By bus it would take four hours and 33 minutes, with three changes and walks of nine and five minutes. A taxi ride is estimated at £130.

The nearest is The Close in Abingdon and is 15.7 miles away and would take 23 minutes to reach by car. By bus, it is a journey of one hour and four minutes, alighting in a lay-by on the A4074, followed by a four-minute walk along the A415. A taxi journey would cost between £40 and £50.

Town and county councillor Stefan Gawrysiak tabled a motion for a meeting of the county council in December in which he described the lack of consultation on the bed closures as “unacceptable”. However, time ran out before the issue could be debated and the closure went ahead as planned.

Last week, Cllr Gawrysiak spoke at a meeting of the county’s health scrutiny committee where he called for the beds to be reinstated and for a consultation to be held but this too was turned down.

He said that the beds were commissioned in 2016 by the NHS to replace the Peppard ward beds in the old Townlands Hospital. Cllr Gawrysiak said: “The Henley step-down beds were NHS-funded to relieve pressure on the Royal Berkshire Hospital.

“These were provided by the Oxfordshire clinical commissioning group and were designated as permanent beds.

“If their status changed from NHS beds then please tell me when this change happened and what consultation took place?”

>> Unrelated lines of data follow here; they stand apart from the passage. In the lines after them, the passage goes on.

/-- Settles O29: on either engine the counter lane after n steps is `bumpCounter` n times, so each of its words rises
until it wraps. -/
theorem counterRisesUntilItWraps : Obligations.CounterRisesUntilItWraps := by
  refine ⟨fun k inc h => ?_, by decide⟩
  obtain ⟨hk, hinc, hpos⟩ := counterIncrement_of_mem h
  constructor
  · intro l hl
    simp only [stepFull_iterate_counter, hl]
    exact word_bumpCounter_risesUntilItWraps hk hinc hpos
  · intro l hl
    simp only [stepHalf_iterate_counter, hl]
    exact word_bumpCounter_risesUntilItWraps hk hinc hpos

end Sys2Proof.Machine
end

section
/-! SUPPORT. The rest of 10_state.md: what a step runs (section 4, R30), the state after reset (section 5, R35), and
that no step depends on an earlier response (section 4, R32). -/

namespace Sys2Proof.Machine

open Sys2Proof

/-- Settles O1: `step_command`, and for a descriptor held as bytes that they decode as it does. -/
theorem stepRunsIssuedCommand : Obligations.StepRunsIssuedCommand := by
  intro s buffer rest i
  refine ⟨fun d ho hd => step_command ho hd, fun bytes tail ho hbytes => ?_⟩
  obtain ⟨-, hd, -⟩ := decode_ok hbytes
  exact step_command ho hd

/-- Settles O43: `State.resetOf` writes each field, and `Engine.unspecified` each lane, of either build. -/
theorem resetLeavesLanesFree : Obligations.ResetLeavesLanesFree := by
  intro b n
  refine ⟨rfl, rfl, rfl, ?_, ?_⟩
  · rintro p rfl; rfl
  · rintro p rfl; rfl

/-- A command drops the response before it runs: `State.accept` (R32, R33). -/
theorem exec_ignores_response (i : Instr) (s : State) (r : Option Response) :
    exec i { s with response := r } = exec i s := by
  cases i <;> rfl

/-- Settles O50: idling and both resets replace the response whatever it was, and a command does as it is accepted. -/
theorem responseIsNotLatched : Obligations.ResponseIsNotLatched := by
  rintro ⟨engine, busy, buffer, response, offers, draws⟩ r
  cases offers with
  | nil => rfl
  | cons move rest =>
    cases move with
    | reset => rfl
    | commandThenReset d b => rfl
    | command d b =>
      cases hd : decodeWords engine.variant d with
      | error reason => exact (step_invalid rfl hd).trans (step_invalid rfl hd).symm
      | ok i =>
        rw [step_command rfl hd, step_command rfl hd]
        exact exec_ignores_response i ⟨engine, busy, b.getD buffer, response, rest, draws⟩ r

end Sys2Proof.Machine
end

section
/-! SUPPORT. The views of a value (20_memory.md R41): a value is the sum of its slices, each with its weight, and the
slices of a lane's word, 32-bit word or half are the lane's own. -/

namespace Sys2Proof

theorem toNat_slice {m : Nat} (w : Nat) (x : BitVec m) (k : Nat) :
    (slice w x k).toNat = x.toNat / 2 ^ (w * k) % 2 ^ w := by
  rw [slice, BitVec.extractLsb'_toNat, Nat.shiftRight_eq_div_pow]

Robert Aitken, a trustee of the Friends of Townlands Hospital, said claiming the beds were commissioned by the council and not the NHS was “pure sophistry”.

He said: “The beds were a direct replacement for NHS beds in the old Townlands Hospital under an NHS contract.

“If that was subsequently switched, that too was without communication or consultation and the beds continued to function as step-down NHS beds.”

Daniel Leveson, place director for the care board, maintained that they were not commissioned or contracted NHS beds so a consultation was not necessary.

He said: “I do sympathise with communities who feel they are losing something but we have a responsibility to make decisions on behalf of the whole county.”

As reported in this week’s Henley Standard, a Freedom of Information request made to the care board and county council has revealed that both the rapid access care unit beds and Chilterns Court beds had in fact been commissioned by the county council.

No NHS bodies signed the contract for either set of beds, although a consultation was held when the rapid access care unit beds were removed.

This agreement flies in the face of publicly available documents, some of which are still available online, in public statements made to the Henley Standard and consultees to decision-making, including the Townlands Steering Group.

The community worked hard and campaigned for decades to first protect the old Townlands Hospital from closure and then to have it redeveloped to continue to serve the communities of South Oxfordshire.

It is now eight years since the hospital was reopened and it can legitimately be said that there are no beds.

Would the community ever have accepted a new healthcare model that had no NHS beds?